The global penguin – Part 5. The rocky road to fame

The global penguin – Part 5. The rocky road to fame

Te Papa’s curator of terrestrial vertebrates Dr Colin Miskelly tells the fifth part of the unfolding story of the emperor penguin that went where none had gone before (at least in the age of digital media). Colin accompanied Department of Conservation staff to Peka Peka Beach on the morning of 21 June, and identified the bird just before the first journalists and media photographers arrived. He is also a member of the committee advising on the care and rehabilitation of the bird, and told the first four parts of its story in Te Papa blogs posted between 23 June and 11 July.

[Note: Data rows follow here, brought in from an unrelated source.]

/-- One access of a lane (10 R320, R327) or of the group (11 R342): the lane, the address, its size, the data (for a
compare-and-swap the swap value in `aux`), the poison of the data, and which piece of a lane's element it is (R323). -/
structure Acc where
  lane : Nat
  addr : Nat
  size : Nat
  data : Nat := 0
  aux : Nat := 0
  bad : Option Payload := none
  piece : Nat := 0
  deriving DecidableEq, Repr

/-- A fault with its detail (05 R161, R162). -/
structure Flt where
  cause : Nat
  detail : Nat
  deriving DecidableEq, Repr

/-- What one access gave: the bytes as a number, poison, or a fault that has no record yet, with its address, the key of its
page or view frame, and whether it met a CLEAN view. -/
inductive Res where
  | num (n : Nat)
  | bad (pl : Payload)
  | fault (f : Flt) (va page : Nat) (cln : Bool)
  deriving DecidableEq, Repr

/-- Kind of a request to a home slice: a read of sectors, a store's probe (02 R444), a bypass store (02 R52), an atomic
(02 R71), an uncached access (03 R114; 04 R149). -/
inductive ReqKind where
  | read
  | probe
  | bypass
  | atomic
  | uncached
  deriving DecidableEq, Repr

/-- Where the bytes of a page lie: HBM, a compressed block (key, offset in it), or behind the host port (01 R25, R30). -/
inductive Loc where
  | hbm (pa : Nat)
  | blk (key off : Nat)
  | far (kind addr : Nat)
  deriving DecidableEq, Repr

/-- A translated access at its home slice: where the byte lies, the key slot, the leaf, the class of fills (02 R59), whether the page
is replicated, whether the slice keeps no translation and so no line of it (02 R59; 04 R128), and the fabric number of the peer
device that a host-mapped address reaches (03 R114; log entry 18). -/
structure Tr where
  loc : Loc
  slot : Nat
  raw : Nat
  cls : Nat
  rep : Bool
  noal : Bool := false
  peer : Option Nat := none
  deriving DecidableEq, Repr

/-- What a slice answers: 128 bytes of the line with a poison bit a sector, the class, whether the page is replicated,
the old values of an atomic's lanes, or a fault; format and geometry of the page where its translation is known, whether its class code is reserved, the key slot of the
page, and whether the page is a peer device's, whose data no cache here keeps (03 R114). -/
structure Resp where
  bytes : Tbl Byte := []
  pois : Nat := 0
  cls : Nat := 0
  rep : Bool := false
  old : List (Nat × Res) := []
  fault : Option Flt := none
  leaf : Option (Nat × Nat) := none
  shc : Bool := false
  slot : Nat := 0
  peer : Bool := false
  deriving DecidableEq, Repr

/-- Where a request stands: sent, waiting at a slice, bounced, waiting for an answer from outside through a translation, answered. -/
inductive ReqSt where
  | sent
  | walking (sl : Nat)
  | bounced
  | remote (t : Tr)
  | back (r : Resp)
  deriving DecidableEq, Repr

/-- A request: its kind, address, hint, the accesses it carries, and the epoch, generation and home slice under which it was hashed
(02 R68; 04 R126; no slice: the hash failed). -/
structure Req where
  kind : ReqKind
  addr : Nat
  hint : Nat := 0
  accs : List Acc := []
  epoch : Nat := 0
  gen : Nat := 0
  sl : Option Nat := none
  st : ReqSt := .sent
  deriving DecidableEq, Repr

/-- The memory instruction in flight of a context: the instruction, its PC and word, the lanes it was issued for, the
accesses still to perform and the results so far, the pages still to probe, the request outstanding, the held result,
whether it still travels to its place (Retriever mesh, remote scratchpad), whether every probe has been answered, the
format and geometry of an LDF page with its address and the element each lane names, the mode it issued in, the pages of peer
devices that its probes found (03 R114), and its place in its context's issue order (03 R85). -/
structure MemOp where
  ins : Instr
  pc : W64
  word : Nat
  mask : Nat
  todo : List Acc := []
  res : Tbl Res := []
  probes : List Nat := []
  req : Option Req := none
  hid : Nat := 0
  mesh : Bool := false
  remote : Bool := false
  probed : Bool := false
  fmt : Option (Nat × Nat) := none
  page : Nat := 0
  idx : Tbl Nat := []
  sup : Bool := false
  peers : List Nat := []
  ord : Nat := 0
  deriving DecidableEq, Repr

/-- A held long-latency result (09 R283 to R287): the destination registers (lane or uniform), the window count left of
each lane, the values once available (a list of words for each lane; uniform values under index 32), the lane registers for which a
later write stands, the register that an LDF also writes should its page's format prove to have 64 bits (10 R323), and the registers, each
with the LDF that may come to write it and the lane, whose write is held back until that format is known. -/
structure Held where
  regs : List Nat
  uni : Bool
  win : Tbl Nat := []
  val : Option (Tbl (List (Val W64))) := none
  gone : List (Nat × Nat) := []
  soft : List Nat := []
  maybe : List (Nat × Nat × Nat) := []
  deriving DecidableEq, Repr

/-- A commit whose service is pending (04 R140 to R143; 05 R172, R173): the PC after it, lanes that continue, replay and
recover, the records serviced, the handler's lanes, the stage (0 in-lane, 1 to be swapped out, 2 out), the slot, tokens and pages
(storage port, page) still awaited, the committing split as it was, and the records whose service has failed. -/
structure Svc where
  pc : W64
  cont : Nat
  replay : Nat
  recov : Nat
  recs : List Nat
  handler : Nat := 0
  stage : Nat := 0
  permit : Bool := true
  slot : Nat := 0
  pages : List (Nat × Nat) := []
  tokens : List Nat := []
  split : Split := {}
  failed : List Nat := []
  entered : Nat := 0
  deriving DecidableEq, Repr

/-- Power-token request of a context (07 R230): none, asked, granted. -/
inductive Tok where
  | none
  | asked
  | granted
  deriving DecidableEq, Repr

/-- An exchange issued (12 R391): partner (pack, member, gid), its number with that partner, mask, held result, the
PC, values of v[A]. -/
structure Xch where
  pack : Nat
  member : Nat
  gid : Nat
  k : Nat
  mask : Nat
  hid : Nat
  pc : W64
  vals : Tbl (Val W32)
  deriving DecidableEq, Repr

/-- An executing context: a resident group, a Retriever thread's private copy, a control-core thread, or an engine
sequencer (whose e0 to e15 are s 0 to s 15). -/
structure Ctx where
  on : Bool := false
  core : Nat := 0
  wslot : Nat := 0
  gid : Nat := 0
  asid : Nat := 0
  lanes : Tbl Lane := []
  s : Tbl (Val W64) := []
  q : Tbl (Val Bool) := []
  warn : W32 := 0
  fpx : W32 := 0
  fpm : W32 := 0
  splits : Tbl Split := []
  pool : List Split := []
  seq : Nat := 0
  kexp : Nat := 0
  backoff : Bool := false
  ovf : Bool := false
  lastRec : Option Nat := none
  memops : Tbl MemOp := []
  pend : Tbl Held := []
  hid : Nat := 0
  arr : Tbl Nat := []
  trig : Nat := 0
  trigd : Bool := false
  counts : Tbl Nat := []
  xchN : Tbl Nat := []
  xch : List Xch := []
  svc : Option Svc := none
  hit : Tbl Payload := []
  hpack : Bool := false
  tok : Tok := .none
  tokN : Nat := 0
  tokSlot : Nat := 0
  last : Nat := 0
  home : Nat := 0
  lane : Nat := 0
  jrec : Option W64 := none
  moved : Bool := false
  timedOut : Bool := false
  queue : Nat := 0
  fw : Bool := false
  deriving DecidableEq, Repr

/-- A side-table record (05 R160); `mb` is the model's own: the pack member whose on-chip space its error lies in (R172). -/
structure Rec where
  pc : W64 := 0
  detail : W64 := 0
  va : Nat := 0
  asid : Nat := 0
  seq : Nat := 0
  chain : Nat := 0
  cause : Nat := 0
  lane : Nat := 0
  group : Nat := 0
  wgs : Nat := 0
  mb : Nat := 0
  noprev : Bool := false
  serv : Bool := false
  live : Bool := false
  stale : Bool := false
  out : Bool := false
  deriving DecidableEq, Repr

/-- A byte held in quarantine: its value, its owner lanes, whether the owners form a mask of a uniform store, its
poison, and whether loads still see it (05 R168 to R170). -/
structure QByte where
  val : Byte
  own : Nat
  poi : Option Payload
  fwd : Bool := true
  deriving DecidableEq, Repr

/-- A quarantine entry (05 R168): group slot, space (0 global, 1 scratchpad, 2 A-buffer, 3 C-buffer), sector address (on
chip the view number above the offset), ASID or pack member, bytes by offset, whether it is of the reserve. -/
structure QEnt where
  slot : Nat
  space : Nat
  addr : Nat
  asid : Nat
  bytes : Tbl QByte
  reserve : Bool
  deriving DecidableEq, Repr

/-- A view descriptor (01 R36). -/
structure View where
  rld : W64 := 0
  en : Bool := false
  shd : Bool := false
  cln : Bool := false
  flip : Bool := false
  nfr : Nat := 0
  front : Nat := 0
  shadow : Nat := 0
  deriving DecidableEq, Repr

/-- One arrival at a copy, peer-copy or dispatch episode (12 R377): the issuing context (for an engine program, the group of its FORK),
its operands, its lanes, its held result, its mode. -/
structure Arrival where
  act : Actor
  a : Val W64
  b : W64 := 0
  b1 : W64 := 0
  mask : Nat
  hid : Nat
  sup : Bool
  deriving DecidableEq, Repr

/-- A fault of an engine with the virtual address of its element, the key of its page or view frame, and whether it met a CLEAN
view. -/
structure EFlt where
  flt : Flt
  va : Nat := 0
  page : Nat := 0
  cln : Bool := false
  deriving DecidableEq, Repr

/-- The progress of a dispatch (12 R385 to R387): header fields, destinations as (peer handle, buffer), tokens still to send
as (destination, token, ALT, TAG), retries, counts, and the fault that ended it. -/
structure Disp where
  tsrc : Nat
  tstr : Nat
  ndst : Nat
  tsz : Nat
  tsp : Nat
  dests : List (Nat × Nat)
  sends : List (Nat × Nat × Nat × Nat)
  retry : List (Nat × Nat × Nat × Nat) := []
  first : Nat := 0
  second : Nat := 0
  drop : Nat := 0
  stop : Option EFlt := none
  deriving DecidableEq, Repr

/-- A copy-queue operation (12 R377 to R388; 07 R240): instruction, its kind (0 CPY, 1 CPYR, 2 DISP), episode number,
arrivals, whether it holds the reserved entry, whether a sequencer issued it, the progress of a dispatch. -/
structure CopyOp where
  ins : Instr
  kind : Nat
  epi : Nat
  pc : W64
  word : Nat
  arr : List Arrival
  reserved : Bool
  seqr : Bool
  disp : Option Disp := none
  deriving DecidableEq, Repr

/-- A resolved local access: core, workgroup slot, space, view, offset in the view, byte in the space, CLEAN. -/
structure LPos where
  core : Nat
  wslot : Nat
  sp : Nat
  view : Nat
  off : Nat
  byte : Nat
  cln : Bool
  deriving DecidableEq, Repr

/-- One row of a pass: lane, C row and A row as resolved at issue, scale bytes (12 R365, R371). -/
structure MRow where
  lane : Nat
  c : LPos
  a : LPos
  scale : Nat
  deriving DecidableEq, Repr

/-- A pass of the array (12 R365 to R371): rows, pass word, k-blocks, N of a sparse B (0 dense), scale selector, flags, its W
view as resolved at issue, the tokens it holds; or the elements that an MZERO clears from the C position of its one row. -/
structure Pass where
  rows : List MRow
  word : Nat := 0
  nk : Nat := 1
  spn : Nat := 0
  sel : Nat := 0
  acc : Bool := false
  sat : Bool := false
  w : LPos
  tokens : Nat
  zero : Option Nat := none
  deriving DecidableEq, Repr

/-- A matrix operation issued on a core (12 R370): issuer, the lanes it marks, whether a fault marks all of them (the block
form) or only their quarters, owner slot, PC and word, the passes left; whether a program of the sequencer issued it (12 R375), and the
bytes of A and W operands that an engine has overwritten since, as (core, space, byte, old value; none: in a poisoned sector) (12
R370). -/
structure MatOp where
  act : Actor
  wslot : Nat
  mask : Nat
  whole : Bool
  owner : Nat
  pc : W64
  word : Nat
  passes : List Pass
  seqr : Bool := false
  old : List (Nat × Nat × Nat × ((Nat × Nat) ⊕ Byte)) := []
  deriving DecidableEq, Repr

Colin Miskelly and the emperor penguin at Wellington Zoo on 18 July 2011, when the bird weighed a healthy 25 kg. Copyright Colin Miskelly, Te Papa

It is four weeks since the emperor penguin was taken into care due to concern at his deteriorating condition and the large quantity of non-food items that he had consumed. In addition to beak fulls of sand (believed to have been mistaken for ice, and therefore consumed in an attempt to cool down and rehydrate), the bird had also been seen swallowing driftwood.

The veterinary team at Wellington did a great job of removing the sand and small bits of driftwood. It is assumed that he regurgitated the larger bits of driftwood himself on the beach, as these were not found in his system after arrival at the zoo. But once the x-rays revealed that his alimentary tract was sand-free, they revealed another surprise – a large mass of small stones. But Peka Peka is a sandy beach, so where did the stones come from, and why were they there?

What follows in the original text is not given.